In the midst of getting Starbucks to its core, Howard Schultz's leadership play the most important role of all. As the captain of the ship, great leaders are the ones that get their hands dirty, to keep things moving on; great leaders are the ones that are willing to set up precedent, a role model for followers; great leaders innovate, bringing new things to the table; great leaders will do whatever to prevent the ship from going down, and are willing to go down with it when it does; and great leaders protect their comrades. We are the leaders of ourselves, everybody is. Leadership skill comprised of more than the ones above, yet those above are the basics, and it applies to ourselves and in life.

"Onward" implied optimism with eyes wide open, a never ending journey that honored the past while reinventing the future.

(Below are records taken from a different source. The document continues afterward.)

/-- A valve turn's end starts the piston, or ends a refill or home segment and begins the next; a rotation pulse is
counted while a segment of its canister moves and changes nothing else. -/
def Obligations.ValveTurnsAndPulses : Prop :=
  (∀ (s : State) (o : PumpOp), s.online = true → s.pump.op = some o →
    (o.stage = .turnOut → exec .valveTurnDone s = .next (settle { s with
      pump := { s.pump with op := some { o with stage := .moving, turn := 0 } } })) ∧
    (o.stage = .turnBack → o.segment = .home →
      exec .valveTurnDone s = .next (settle (forwardOrRefill o { s with
        pump := { s.pump with homed := s.pump.homed.set o.slot true }
        cans := s.cans.set o.slot { s.cans[o.slot] with activity := .pumping, piston := 0, snuff := 0 } }))) ∧
    (o.stage = .turnBack → o.segment = .refill →
      exec .valveTurnDone s = .next (settle (forwardOrRefill o { s with
        cans := s.cans.set o.slot { s.cans[o.slot] with activity := .pumping } }))) ∧
    (o.stage = .moving → exec .valveTurnDone s = .next (settle s)) ∧
    (o.stage = .moving → (0 < o.run ∨ o.paused = false) →
      exec (.rotationPulse o.slot) s = .next (settle { s with
        pump := { s.pump with op := some { o with pulses := o.pulses + 1 } } })) ∧
    (∀ i : Slot, i ≠ o.slot ∨ o.stage ≠ .moving → exec (.rotationPulse i) s = .next (settle s))) ∧
  (∀ (s : State) (i : Slot), s.online = true → s.pump.op = none →
    exec .valveTurnDone s = .next (settle s) ∧ exec (.rotationPulse i) s = .next (settle s))

/-- An operation begins with the home segment when its slot is not homed, else with the restore of a pending snuff-back,
begun behind an open door too (log 65), else with its counted steps: a forward segment of the steps left within the
travel left, or, with no travel left, a refill of the steps the piston stands at. A home or a refill has begun behind an
open door too, its valve turning and its canister REFILLING (log 79). The end of a moving segment issues its
remaining steps (log 15). One whose pulses do not fit its steps, but for a home segment, is a pump stall: the canister
is FAULTED, the passed lines are judged, and the bay latches PUMP_STALL; a snuff-back that stalls leaves the snuff
pending at 0 (log 72). Home and refill segments end with the valve's turn back, a restore and a forward segment that is
not the last with the next one; the last is followed by the snuff-back, whose end completes the operation, or completes
it itself when the slot has none or the piston stands below its steps. A paused segment does not end. -/
def Obligations.SegmentsEndWithTheirSteps : Prop :=
  (∀ (s : State) (o : PumpOp), s.pump.op = some o →
    let c := s.cans[o.slot]
    let travel := (s.cfg.cans[o.slot]).travel
    let segment (g : Segment) (stage : SegStage) (steps : Nat) : PumpDrive := { s.pump with op := some { o with
      segment := g, stage := stage, toRun := steps, run := 0, pulses := 0, turn := 0, frac := 0 } }
    (s.pump.homed[o.slot] = false → firstSegment o s = { s with
      pump := segment .home .turnOut travel, cans := s.cans.set o.slot { c with activity := .refilling } }) ∧
    (s.pump.homed[o.slot] = true → 0 < c.snuff → firstSegment o s = { s with
      pump := segment .restore .moving c.snuff, cans := s.cans.set o.slot { c with snuff := 0 } }) ∧
    (s.pump.homed[o.slot] = true → c.snuff = 0 → firstSegment o s = forwardOrRefill o s) ∧
    (o.counted < o.total → c.piston < travel → forwardOrRefill o s = { s with
      pump := segment .forward .moving (min (o.total - o.counted) (travel - c.piston)) }) ∧
    (o.counted < o.total → travel ≤ c.piston → forwardOrRefill o s = { s with
      pump := segment .refill .turnOut c.piston, cans := s.cans.set o.slot { c with activity := .refilling } })) ∧
  (∀ (s : State) (i : Slot) (kind : OpKind) (steps k : Nat),
    let o : PumpOp :=
      { slot := i, kind := kind, total := steps, k := k, counted := 0, segment := .forward, stage := .moving, toRun := 0
        run := 0, pulses := 0, turn := 0, frac := 0, paused := s.inputs.doorOpen }
    beginOp i kind steps k s = firstSegment o { s with
      pump := { s.pump with op := some o }, cans := s.cans.set i { s.cans[i] with activity := .pumping } }) ∧
  (∀ (s : State) (o : PumpOp), s.online = true → s.pump.op = some o → o.stage = .moving →
    let n := o.toRun - o.run
    let c := s.cans[o.slot]
    let piston := match o.segment with
      | .home => c.piston
      | .restore => c.piston + n
      | .forward => c.piston + n
      | .refill => c.piston - n
      | .snuffBack => c.piston - n
    let o1 := { o with run := o.run + n, counted := if o.segment = .forward then o.counted + n else o.counted }
    let t := { s with
      pump := { s.pump with op := some o1 }, cans := s.cans.set o.slot { c with piston := piston } }
    let b := (s.cfg.cans[o.slot]).snuffBack
    let fits := o.pulses ≤ o.toRun / 32 + 2 ∧ o.toRun / 32 ≤ o.pulses + 2
    let turned : State := { t with pump := { s.pump with op := some { o1 with stage := .turnBack, turn := 0 } } }
    let completed (snuff : Nat) : State := opCompleted { t with
      pump := { s.pump with op := none }
      cans := s.cans.set o.slot { c with piston := piston, snuff := snuff, activity := .idle } }
    (o.paused = true → exec .pumpSegmentEnd s = .next (settle s)) ∧
    (o.paused = false →
      (o.segment ≠ .home → ¬ fits → exec .pumpSegmentEnd s =
        .next (settle (latch .dispense .pumpStall (judgePassed (markFaulted o.slot .stall t))))) ∧
      (o.segment = .home → exec .pumpSegmentEnd s = .next (settle turned)) ∧
      (o.segment = .refill → fits → exec .pumpSegmentEnd s = .next (settle turned)) ∧
      (o.segment = .restore → fits → exec .pumpSegmentEnd s = .next (settle (forwardOrRefill o1 t))) ∧
      (o.segment = .forward → fits → o1.counted < o.total →
        exec .pumpSegmentEnd s = .next (settle (forwardOrRefill o1 t))) ∧
      (o.segment = .forward → fits → o.total ≤ o1.counted → 0 < b → b ≤ piston →
        exec .pumpSegmentEnd s = .next (settle { t with pump := { s.pump with op := some { o1 with
          segment := .snuffBack, stage := .moving, toRun := b, run := 0, pulses := 0, turn := 0, frac := 0 } } })) ∧
      (o.segment = .forward → fits → o.total ≤ o1.counted → b = 0 ∨ piston < b →
        exec .pumpSegmentEnd s = .next (settle (completed c.snuff))) ∧
      (o.segment = .snuffBack → fits → exec .pumpSegmentEnd s = .next (settle (completed b)))))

"Onward" meant fighting with not just heart and hope, but also intelligence and operational rigor, striving to balance benevolence with accountability.

"Onward" was about forging ahead with steadfast belief in ourselves while putting customers' needs first and respecting the power of competition.

"Onward" was about getting dirty but coming out clean; balancing our responsibility to shareholders with social conscience; juggling research and finances with instinct and humanity.

The Starbucks transformation story shows the desire to stay on the course, hard on the ground. A lot of companies will love to diversified, or expand from their main business so as to get more market share and profit. Yet a lot of time this move will unsoundly lead the business away from its core, and will later kill the essence of the business. For example, when Starbucks was in the hands of Jim Donald, a CEO successor to both Howard Schultz and Orin C. Smith, Starbucks actually served sandwich, and it's fresh baked, in the store. The sandwich was a hit, and it bring in additional income to the company. But Howard Schultz think that it's going to kill Starbucks, because now they have the aroma of fresh baked ham and cheese that will covered the aroma of the coffee. Along with this and other several reasons, Howard Schultz decided to return as CEO, because he need to bring Starbucks back on track, back to where it suppose to be. Although the road is rough, for example, shutting down all the stores in the United States, which results in huge losses, bringing in new espresso machines, killing off the sandwich, reinventing the instant coffee, as well as retraining all the staff by bringing in outside consultant, all of this require a lot of sacrifices both in time and money. Not only that, during the transformation, in order to keep cost down, Howard Schultz need to close a lot of stores, which put a lot of people out of jobs. It takes a lot of hard work, EQ, decisiveness, along with passion, love, and most importantly the people, to make the transformation a success.

I think in life, there's time when we choose what we don't like to do, because it is easy or because it is a trend that's everybody been following. When it happens, take a deep thought about it, and take time to ask ourselves whether we wanna stick with it. Make a decisive decision, and make the transition as soon as possible. Although it's hard, and although the road became rough, though it will be the best choices in life, because of passion, because of love, and that's enough to make everything else second.

"Onward" I think means finding back the truth identity and constantly reinventing for a better future. It implies for both companies and people.